2. Последние старые риторы

Тип незабвенный, но уже давно прошедший, исчезнувший из семинарии, представляют старые риторы. Воскресил бы их опять, чтобы с сознанием вглядеться во всю их физиономию. Воспоминания юности как-то неясны. Сам я не был старым ритором, а потому не знаю всех их закулисных тайн, а могу описать их только так, как они являлись мне.
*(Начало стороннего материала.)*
-- ==== Sys2Proof/Tests/Slice0.lean ====
section
/-! SUPPORT. Own tests: the words of every mnemonic, the words printed in the spec, ill-formed words, one step of
some instructions of every family, and for every statement of Obligations.lean states that meet its hypotheses. -/
namespace Sys2Proof.Tests
open Sys2Proof Sys2Proof.Machine

/-! ## Words -/

/-- Every word decodes to its instruction, and encodes back. -/
def allDecode (l : List (DWord × Instr)) : Bool := l.all fun w =>
  match decode w.1 with
  | .ok i => i == w.2 && encode i == some w.1
  | .error _ => false

/-- The reason a word is rejected with. -/
def rejects (w : DWord) : Option Reject := match decode w with
  | .ok _ => none
  | .error e => some e

/-! Each word below is put together from the major of R66-R68 and the layout of R56, with the operand rules of the
instruction's own rule. -/

theorem test_decode_integer_iadd :
    allDecode [(0x01109C0621200008, .iadd ⟨1, 19, ⟨true, 6⟩, ⟨false, 0x109⟩, ⟨false, 0⟩, 0, 0, true, 0⟩),
      (0x0220A40621400008, .isub ⟨2, 20, ⟨true, 6⟩, ⟨false, 0x10a⟩, ⟨false, 0⟩, 0, 0, true, 0⟩),
      (0x0310980660A00008, .imul ⟨1, 19, ⟨false, 6⟩, ⟨false, 0x305⟩, ⟨false, 0⟩, 0, 0, true, 0⟩),
      (0x0407FB4280E00000, .imulh ⟨0, 255, ⟨false, 0x342⟩, ⟨true, 7⟩, ⟨false, 0⟩, 0, 0, false, 0⟩),
      (0x0530940400C42008, .imad ⟨3, 18, ⟨true, 4⟩, ⟨false, 6⟩, ⟨false, 0x108⟩, 0, 0, true, 0⟩),
      (0x0600380180400240, .idiv ⟨0, 7, ⟨false, 1⟩, ⟨true, 2⟩, ⟨false, 0⟩, 9, 0, false, 0⟩),
      (0x07304102004003C0, .irem ⟨3, 8, ⟨false, 0x102⟩, ⟨false, 2⟩, ⟨false, 0⟩, 15, 0, false, 0⟩),
      (0x0840380167E00000, .imin ⟨4, 7, ⟨false, 1⟩, ⟨false, 0x33f⟩, ⟨false, 0⟩, 0, 0, false, 0⟩),
      (0x09503AFF00200000, .imax ⟨5, 7, ⟨false, 0x2ff⟩, ⟨false, 1⟩, ⟨false, 0⟩, 0, 0, false, 0⟩),
      (0x0A601CC800000008, .iabs ⟨6, 3, ⟨true, 0xc8⟩, ⟨false, 0⟩, ⟨false, 0⟩, 0, 0, true, 0⟩),
      (0x0B2020CA00000000, .ineg ⟨2, 4, ⟨false, 0xca⟩, ⟨false, 0⟩, ⟨false, 0⟩, 0, 0, false, 0⟩),
      (0x0C30480280800005, .icmp ⟨3, 9, ⟨false, 2⟩, ⟨true, 4⟩, ⟨false, 0⟩, 0, 0, false, 5⟩),
      (0x0D20500380841800, .isel ⟨2, 10, ⟨false, 3⟩, ⟨true, 4⟩, ⟨false, 0x106⟩, 0, 0, false, 0⟩),
      (0x0E20500460400000, .iand ⟨2, 10, ⟨false, 4⟩, ⟨false, 0x302⟩, ⟨false, 0⟩, 0, 0, false, 0⟩),
      (0x0E00580480A00001, .ior ⟨0, 11, ⟨false, 4⟩, ⟨true, 5⟩, ⟨false, 0⟩, 0, 0, false, 1⟩),
      (0x0E005B0400A00002, .ixor ⟨0, 11, ⟨false, 0x304⟩, ⟨false, 5⟩, ⟨false, 0⟩, 0, 0, false, 2⟩)] = true := by decide

theorem test_decode_integer_iandn :
    allDecode [(0x0E20610480C00003, .iandn ⟨2, 12, ⟨false, 0x104⟩, ⟨true, 6⟩, ⟨false, 0⟩, 0, 0, false, 3⟩),
      (0x0F00080280600000, .ishl ⟨0, 1, ⟨false, 2⟩, ⟨true, 3⟩, ⟨false, 0⟩, 0, 0, false, 0⟩),
      (0x1020100460600000, .ishr ⟨2, 2, ⟨false, 4⟩, ⟨false, 0x303⟩, ⟨false, 0⟩, 0, 0, false, 0⟩),
      (0x1100090500600000, .isar ⟨0, 1, ⟨false, 0x105⟩, ⟨false, 3⟩, ⟨false, 0⟩, 0, 0, false, 0⟩),
      (0x12000C02006C1C00, .ifshl ⟨0, 1, ⟨true, 2⟩, ⟨false, 3⟩, ⟨false, 0x307⟩, 0, 0, false, 0⟩),
      (0x1300080220701000, .ifshr ⟨0, 1, ⟨false, 2⟩, ⟨false, 0x103⟩, ⟨true, 4⟩, 0, 0, false, 0⟩),
      (0x1410080261000000, .bfx ⟨1, 1, ⟨false, 2⟩, ⟨false, 0x308⟩, ⟨false, 0⟩, 0, 0, false, 0⟩),
      (0x1500080200641000, .bfi ⟨0, 1, ⟨false, 2⟩, ⟨false, 3⟩, ⟨false, 0x104⟩, 0, 0, false, 0⟩),
      (0x16202C0600000000, .popc ⟨2, 5, ⟨true, 6⟩, ⟨false, 0⟩, ⟨false, 0⟩, 0, 0, false, 0⟩),
      (0x1600280600000001, .clz ⟨0, 5, ⟨false, 6⟩, ⟨false, 0⟩, ⟨false, 0⟩, 0, 0, false, 1⟩),
      (0x1620290600000002, .ctz ⟨2, 5, ⟨false, 0x106⟩, ⟨false, 0⟩, ⟨false, 0⟩, 0, 0, false, 2⟩),
      (0x16002C0700000003, .brev ⟨0, 5, ⟨true, 7⟩, ⟨false, 0⟩, ⟨false, 0⟩, 0, 0, false, 3⟩),
      (0x17002807810C0400, .bperm ⟨0, 5, ⟨false, 7⟩, ⟨true, 8⟩, ⟨false, 0x301⟩, 0, 0, false, 0⟩),
      (0x1810310481200003, .lea ⟨1, 6, ⟨false, 0x104⟩, ⟨true, 9⟩, ⟨false, 0⟩, 0, 0, false, 3⟩),
      (0x1970280180400C08, .isad ⟨7, 5, ⟨false, 1⟩, ⟨true, 2⟩, ⟨false, 3⟩, 0, 0, true, 0⟩),
      (0x1A20310C00000000, .mov ⟨2, 6, ⟨false, 0x10c⟩, ⟨false, 0⟩, ⟨false, 0⟩, 0, 0, false, 0⟩)] = true := by decide

theorem test_decode_integer_movi :
    allDecode [(0x1B010800DEADBEEF, .movi ⟨0, 33, ⟨false, 0⟩, 0xdeadbeef⟩),
      (0x1C002C0100400C0A, .dot4 ⟨0, 5, ⟨true, 1⟩, ⟨false, 2⟩, ⟨false, 3⟩, 0, 0, true, 2⟩),
      (0x1D002801004C0C03, .dot8 ⟨0, 5, ⟨false, 1⟩, ⟨false, 2⟩, ⟨false, 0x303⟩, 0, 0, false, 3⟩)] = true := by decide

theorem test_decode_float_fadd :
    allDecode [(0x20802C0120400018, .fadd ⟨8, 5, ⟨true, 1⟩, ⟨false, 0x102⟩, ⟨false, 0⟩, 0, 1, true, 0⟩),
      (0x2190300280800020, .fsub ⟨9, 6, ⟨false, 2⟩, ⟨true, 4⟩, ⟨false, 0⟩, 0, 2, false, 0⟩),
      (0x22A02B2100200030, .fmul ⟨10, 5, ⟨false, 0x321⟩, ⟨false, 1⟩, ⟨false, 0⟩, 0, 3, false, 0⟩),
      (0x2380280100500C28, .ffma ⟨8, 5, ⟨false, 1⟩, ⟨false, 2⟩, ⟨true, 3⟩, 0, 2, true, 0⟩),
      (0x24B0280120400001, .fmin ⟨11, 5, ⟨false, 1⟩, ⟨false, 0x102⟩, ⟨false, 0⟩, 0, 0, false, 1⟩),
      (0x2590340200800000, .fmax ⟨9, 6, ⟨true, 2⟩, ⟨false, 4⟩, ⟨false, 0⟩, 0, 0, false, 0⟩),
      (0x2680280164400007, .fcmp ⟨8, 5, ⟨false, 1⟩, ⟨false, 0x322⟩, ⟨false, 0⟩, 0, 0, false, 7⟩),
      (0x27C02C0100000000, .fclass ⟨12, 5, ⟨true, 1⟩, ⟨false, 0⟩, ⟨false, 0⟩, 0, 0, false, 0⟩),
      (0x28A0280300000030, .frnd ⟨10, 5, ⟨false, 3⟩, ⟨false, 0⟩, ⟨false, 0⟩, 0, 3, false, 0⟩),
      (0x2990400A80600018, .fscale ⟨9, 8, ⟨false, 10⟩, ⟨true, 3⟩, ⟨false, 0⟩, 0, 1, true, 0⟩),
      (0x2A81443200000040, .frcp ⟨8, 40, ⟨true, 50⟩, ⟨false, 0⟩, ⟨false, 0⟩, 1, 0, false, 0⟩),
      (0x2B814C3300000090, .frsq ⟨8, 41, ⟨true, 51⟩, ⟨false, 0⟩, ⟨false, 0⟩, 2, 1, false, 0⟩),
      (0x2C903404000000D8, .fsqrt ⟨9, 6, ⟨true, 4⟩, ⟨false, 0⟩, ⟨false, 0⟩, 3, 1, true, 0⟩),
      (0x2DA02804206000B0, .fdiv ⟨10, 5, ⟨false, 4⟩, ⟨false, 0x103⟩, ⟨false, 0⟩, 2, 3, false, 0⟩),
      (0x2E815434000000E0, .fex2 ⟨8, 42, ⟨true, 52⟩, ⟨false, 0⟩, ⟨false, 0⟩, 3, 2, false, 0⟩),
      (0x2F815C3500000130, .flg2 ⟨8, 43, ⟨true, 53⟩, ⟨false, 0⟩, ⟨false, 0⟩, 4, 3, false, 0⟩)] = true := by decide

theorem test_decode_float_fsinpi :
    allDecode [(0x3081643600000140, .fsinpi ⟨8, 44, ⟨true, 54⟩, ⟨false, 0⟩, ⟨false, 0⟩, 5, 0, false, 0⟩),
      (0x31816C3700000190, .fcospi ⟨8, 45, ⟨true, 55⟩, ⟨false, 0⟩, ⟨false, 0⟩, 6, 1, false, 0⟩),
      (0x32817438000001E0, .ftanh ⟨8, 46, ⟨true, 56⟩, ⟨false, 0⟩, ⟨false, 0⟩, 7, 2, false, 0⟩),
      (0x33B0280180400C28, .hfma2 ⟨11, 5, ⟨false, 1⟩, ⟨true, 2⟩, ⟨false, 3⟩, 0, 2, true, 0⟩),
      (0x34A02C01004C0008, .fdot2 ⟨10, 5, ⟨true, 1⟩, ⟨false, 2⟩, ⟨false, 0x300⟩, 0, 0, true, 0⟩),
      (0x35002C0301000038, .cvt ⟨0, 5, ⟨true, 3⟩, ⟨false, 8⟩, ⟨false, 0⟩, 0, 3, true, 0⟩),
      (0x36C0280301101018, .cvtpk ⟨12, 5, ⟨false, 3⟩, ⟨false, 8⟩, ⟨true, 4⟩, 0, 1, true, 0⟩),
      (0x37802C0301AC9000, .cvtxp ⟨8, 5, ⟨true, 3⟩, ⟨false, 13⟩, ⟨false, 0x324⟩, 0, 0, false, 0⟩)] = true := by decide

theorem test_decode_cross_strand_and_branch_shfl :
    allDecode [(0x4000240360400007, .shfl ⟨0, 4, ⟨true, 3⟩, ⟨false, 0x302⟩, ⟨false, 0⟩, 0, 0, false, 7⟩),
      (0x4120200280A00003, .gshfl ⟨2, 4, ⟨false, 2⟩, ⟨true, 5⟩, ⟨false, 0⟩, 0, 0, false, 3⟩),
      (0x4200200300000006, .vote ⟨0, 4, ⟨false, 3⟩, ⟨false, 0⟩, ⟨false, 0⟩, 0, 0, false, 6⟩),
      (0x4380240300000005, .red ⟨8, 4, ⟨true, 3⟩, ⟨false, 0⟩, ⟨false, 0⟩, 0, 0, false, 5⟩),
      (0x4410180300000008, .scan ⟨1, 3, ⟨false, 3⟩, ⟨false, 0⟩, ⟨false, 0⟩, 0, 0, true, 0⟩),
      (0x4510200380A00000, .isect ⟨1, 4, ⟨false, 3⟩, ⟨true, 5⟩, ⟨false, 0⟩, 0, 0, false, 0⟩),
      (0x4680340300A00000, .smerge ⟨8, 6, ⟨true, 3⟩, ⟨false, 5⟩, ⟨false, 0⟩, 0, 0, false, 0⟩),
      (0x4700200320A001C0, .sort16 ⟨0, 4, ⟨false, 3⟩, ⟨false, 0x105⟩, ⟨false, 0⟩, 7, 0, false, 0⟩),
      (0x4820240600000000, .matchKeys ⟨2, 4, ⟨true, 6⟩, ⟨false, 0⟩, ⟨false, 0⟩, 0, 0, false, 0⟩),
      (0x4900010C00000000, .jarv ⟨0, 0, ⟨false, 0x10c⟩, ⟨false, 0⟩, ⟨false, 0⟩, 0, 0, false, 0⟩),
      (0x4A0002FF00000000, .jwait ⟨0, 0, ⟨false, 0x2ff⟩, ⟨false, 0⟩, ⟨false, 0⟩, 0, 0, false, 0⟩),
      (0x50400402FFFFFFFD, .bra ⟨4, 0, ⟨true, 2⟩, 0xfffffffd⟩),
      (0x5130040400C00000, .brx ⟨3, 0, ⟨true, 4⟩, ⟨false, 6⟩, ⟨false, 0⟩, 0, 0, false, 0⟩),
      (0x522040057FFFFFFF, .call ⟨2, 8, ⟨false, 5⟩, 0x7fffffff⟩),
      (0x5300010400000000, .ret ⟨0, 0, ⟨false, 0x104⟩, ⟨false, 0⟩, ⟨false, 0⟩, 0, 0, false, 0⟩),
      (0x5400000000000000, .exit ⟨0, 0, ⟨false, 0⟩, ⟨false, 0⟩, ⟨false, 0⟩, 0, 0, false, 0⟩)] = true := by decide

theorem test_decode_cross_strand_and_branch_nop :
    allDecode [(0x5500000000000000, .nop ⟨0, 0, ⟨false, 0⟩, ⟨false, 0⟩, ⟨false, 0⟩, 0, 0, false, 0⟩)] = true := by decide

theorem test_decode_memory_ldg :
    allDecode [(0x58900C032080016F, .ldg ⟨9, 1, ⟨true, 3⟩, ⟨false, 0x104⟩, ⟨false, 0⟩, 5, 2, 3, true, true⟩),
      (0x5930030581001839, .stg ⟨3, 0, ⟨false, 0x305⟩, ⟨true, 8⟩, ⟨false, 6⟩, 0, 3, 2, false, true⟩),
      (0x5A60480121000046, .ldc ⟨6, 9, ⟨false, 1⟩, ⟨false, 0x108⟩, ⟨false, 0⟩, 1, 0, 1, true, false⟩),
      (0x5B30200020C001A3, .ldga ⟨3, 4, ⟨false, 0⟩, ⟨false, 0x106⟩, ⟨false, 0⟩, 6, 4, 1, true⟩),
      (0x5C20000080C0241C, .stgr ⟨2, 0, ⟨false, 0⟩, ⟨true, 6⟩, ⟨false, 9⟩, 0, 3, 2, false⟩),
      (0x5D2049088020010B, .ldl ⟨2, 9, ⟨false, 0x108⟩, ⟨true, 1⟩, ⟨false, 0⟩, 4, 0, 2, true, true⟩),
      (0x5E40000200902000, .stl ⟨4, 0, ⟨false, 2⟩, ⟨false, 4⟩, ⟨true, 8⟩, 0, 0, 0, false, false⟩),
      (0x5F902406210029D7, .atomg ⟨9, 4, ⟨true, 6⟩, ⟨false, 0x108⟩, ⟨false, 10⟩, 7, 2, 3, true⟩),
      (0x6000200680E0004C, .atoml ⟨0, 4, ⟨false, 6⟩, ⟨true, 7⟩, ⟨false, 0⟩, 1, 1, 2, false⟩),
      (0x61A000068100001C, .redg ⟨10, 0, ⟨false, 6⟩, ⟨true, 8⟩, ⟨false, 0⟩, 0, 3, 2, false⟩),
      (0x621003062080001E, .pref ⟨1, 0, ⟨false, 0x306⟩, ⟨false, 0x104⟩, ⟨false, 0⟩, 0, 1, 3, true, false⟩),
      (0x68003404210000C1, .vlook ⟨0, 6, ⟨true, 4⟩, ⟨false, 0x108⟩, ⟨false, 0⟩, 3, 0, false, 1⟩),
      (0x6903200821400042, .vsten ⟨0, 100, ⟨false, 8⟩, ⟨false, 0x10a⟩, ⟨false, 0⟩, 1, 0, false, 2⟩),
      (0x6A00A00C21104141, .vmarch ⟨0, 20, ⟨false, 12⟩, ⟨false, 0x108⟩, ⟨true, 16⟩, 5, 0, false, 1⟩),
      (0x6B00AC0C21000000, .vprobe ⟨0, 21, ⟨true, 12⟩, ⟨false, 0x108⟩, ⟨false, 0⟩, 0, 0, false, 0⟩),
      (0x6C00A408204000E6, .vins ⟨0, 20, ⟨true, 8⟩, ⟨false, 0x102⟩, ⟨false, 0⟩, 3, 4, 3, false⟩)] = true := by decide

theorem test_decode_memory_vact :
    allDecode [(0x6D20AC092040009A, .vact ⟨2, 21, ⟨true, 9⟩, ⟨false, 0x102⟩, ⟨false, 0⟩, 2, 3, 1, false⟩),
      (0x70F03CF020C00100, .enq ⟨15, 7, ⟨true, 0xf0⟩, ⟨false, 0x106⟩, ⟨false, 0⟩, 4, 0, false, 0⟩)] = true := by decide

theorem test_decode_scalar_sadd :
    allDecode [(0x8120A10E6A800008, .sadd ⟨2, 20, ⟨false, 0x10e⟩, ⟨false, 0x354⟩, ⟨false, 0⟩, 0, 0, true, 0⟩),
      (0x820FF80661200000, .ssub ⟨0, 511, ⟨false, 6⟩, ⟨false, 0x309⟩, ⟨false, 0⟩, 0, 0, false, 0⟩),
      (0x8310990660A00008, .smul ⟨1, 19, ⟨false, 0x106⟩, ⟨false, 0x305⟩, ⟨false, 0⟩, 0, 0, true, 0⟩),
      (0x8420910621000000, .smulh ⟨2, 18, ⟨false, 0x106⟩, ⟨false, 0x108⟩, ⟨false, 0⟩, 0, 0, false, 0⟩),
      (0x8500290120400C08, .smad ⟨0, 5, ⟨false, 0x101⟩, ⟨false, 0x102⟩, ⟨false, 3⟩, 0, 0, true, 0⟩),
      (0x8670290160400000, .smin ⟨7, 5, ⟨false, 0x101⟩, ⟨false, 0x302⟩, ⟨false, 0⟩, 0, 0, false, 0⟩),
      (0x8760290120400000, .smax ⟨6, 5, ⟨false, 0x101⟩, ⟨false, 0x102⟩, ⟨false, 0⟩, 0, 0, false, 0⟩),
      (0x8820290220800004, .scmp ⟨2, 5, ⟨false, 0x102⟩, ⟨false, 0x104⟩, ⟨false, 0⟩, 0, 0, false, 4⟩),
      (0x89002901204C0C00, .ssel ⟨0, 5, ⟨false, 0x101⟩, ⟨false, 0x102⟩, ⟨false, 0x303⟩, 0, 0, false, 0⟩),
      (0x8A20310821400000, .sand ⟨2, 6, ⟨false, 0x108⟩, ⟨false, 0x10a⟩, ⟨false, 0⟩, 0, 0, false, 0⟩),
      (0x8B00310801400000, .sor ⟨0, 6, ⟨false, 0x108⟩, ⟨false, 10⟩, ⟨false, 0⟩, 0, 0, false, 0⟩),
      (0x8C20330821400000, .sxor ⟨2, 6, ⟨false, 0x308⟩, ⟨false, 0x10a⟩, ⟨false, 0⟩, 0, 0, false, 0⟩),
      (0x8D00310861400000, .sshl ⟨0, 6, ⟨false, 0x108⟩, ⟨false, 0x30a⟩, ⟨false, 0⟩, 0, 0, false, 0⟩),
      (0x8E20310821600000, .sshr ⟨2, 6, ⟨false, 0x108⟩, ⟨false, 0x10b⟩, ⟨false, 0⟩, 0, 0, false, 0⟩),
      (0x8F00300821600000, .ssar ⟨0, 6, ⟨false, 8⟩, ⟨false, 0x10b⟩, ⟨false, 0⟩, 0, 0, false, 0⟩),
      (0x9000310821600000, .sbfx ⟨0, 6, ⟨false, 0x108⟩, ⟨false, 0x10b⟩, ⟨false, 0⟩, 0, 0, false, 0⟩)] = true := by decide

theorem test_decode_scalar_spopc :
    allDecode [(0x9120310800000000, .spopc ⟨2, 6, ⟨false, 0x108⟩, ⟨false, 0⟩, ⟨false, 0⟩, 0, 0, false, 0⟩),
      (0x9200310860C00002, .slea ⟨0, 6, ⟨false, 0x108⟩, ⟨false, 0x306⟩, ⟨false, 0⟩, 0, 0, false, 2⟩),
      (0x9329600800000000, .smov ⟨2, 300, ⟨false, 8⟩, ⟨false, 0⟩, ⟨false, 0⟩, 0, 0, false, 0⟩),
      (0x940FF80012345678, .smovi ⟨0, 511, ⟨false, 0⟩, 0x12345678⟩),
      (0xA080290164200018, .sfadd ⟨8, 5, ⟨false, 0x101⟩, ⟨false, 0x321⟩, ⟨false, 0⟩, 0, 1, true, 0⟩),
      (0xA180290120400030, .sfmul ⟨8, 5, ⟨false, 0x101⟩, ⟨false, 0x102⟩, ⟨false, 0⟩, 0, 3, false, 0⟩),
      (0xA280290120440C20, .sffma ⟨8, 5, ⟨false, 0x101⟩, ⟨false, 0x102⟩, ⟨false, 0x103⟩, 0, 2, false, 0⟩),
      (0xA380290700000010, .scvt ⟨8, 5, ⟨false, 0x107⟩, ⟨false, 0⟩, ⟨false, 0⟩, 0, 1, false, 0⟩),
      (0xA8404307208000DA, .sld ⟨4, 8, ⟨false, 0x307⟩, ⟨false, 0x104⟩, ⟨false, 0⟩, 3, 1, 2, true, false⟩),
      (0xA930010520841825, .sst ⟨3, 0, ⟨false, 0x105⟩, ⟨false, 0x104⟩, ⟨false, 0x106⟩, 0, 2, 1, false, true⟩),
      (0xAA00000000000026, .fence ⟨0, 0, ⟨false, 0⟩, ⟨false, 0⟩, ⟨false, 0⟩, 0, 4, 3, false⟩),
      (0xAA1001050000001A, .fencePromote ⟨1, 0, ⟨false, 0x105⟩, ⟨false, 0⟩, ⟨false, 0⟩, 0, 3, 1, false⟩),
      (0xAB00010821400000, .discard ⟨0, 0, ⟨false, 0x108⟩, ⟨false, 0x10a⟩, ⟨false, 0⟩, 0, 0, false, 0⟩),
      (0xAC00A00000000080, .dgst ⟨0, 20, ⟨false, 0⟩, ⟨false, 0⟩, ⟨false, 0⟩, 2, 0, false, 0⟩),
      (0xB010010780000000, .sbra ⟨1, 0, ⟨false, 0x107⟩, 0x80000000⟩),
      (0xB120010660200000, .sbrx ⟨2, 0, ⟨false, 0x106⟩, ⟨false, 0x301⟩, ⟨false, 0⟩, 0, 0, false, 0⟩)] = true := by decide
В семинарии, где я учился, долго обучал риторике один учитель. Он принял за правило даровитых учеников, хотя бы они в два года и успели к переходу в следующий класс, оставлять еще на повторительный курс в риторике. С нами оставалось еще не мало и неуспешных, и, таким образом, много было в классе старых риторов. Эти старые риторы пользовались почему-то большим почетом в семинарии. С богословами и философами обращались они запанибрата. Так как хорошие из этих учеников уже знали все, что преподается в риторике, а плохие все равно ленились учиться, то старые риторы делом обыкновенно занимались мало, а в первом чувстве свободы и досуга спешили покутить. Случалось, что все своим обществом, человек сорок или пятьдесят, отправлялись в кабак, выносили на лужайку ведерку и распивали ее с самодовольствием. Может быть, они старались заглушить скорбь, что отстали от своих товарищей и должны еще два года пробыть в том же классе и притом без всякой пользы. Свою досаду они вымещали на молодых риторах. С первого шага в семинарии я неприязненно встретился с ними и горьким опытом узнал все их величие и всю их силу.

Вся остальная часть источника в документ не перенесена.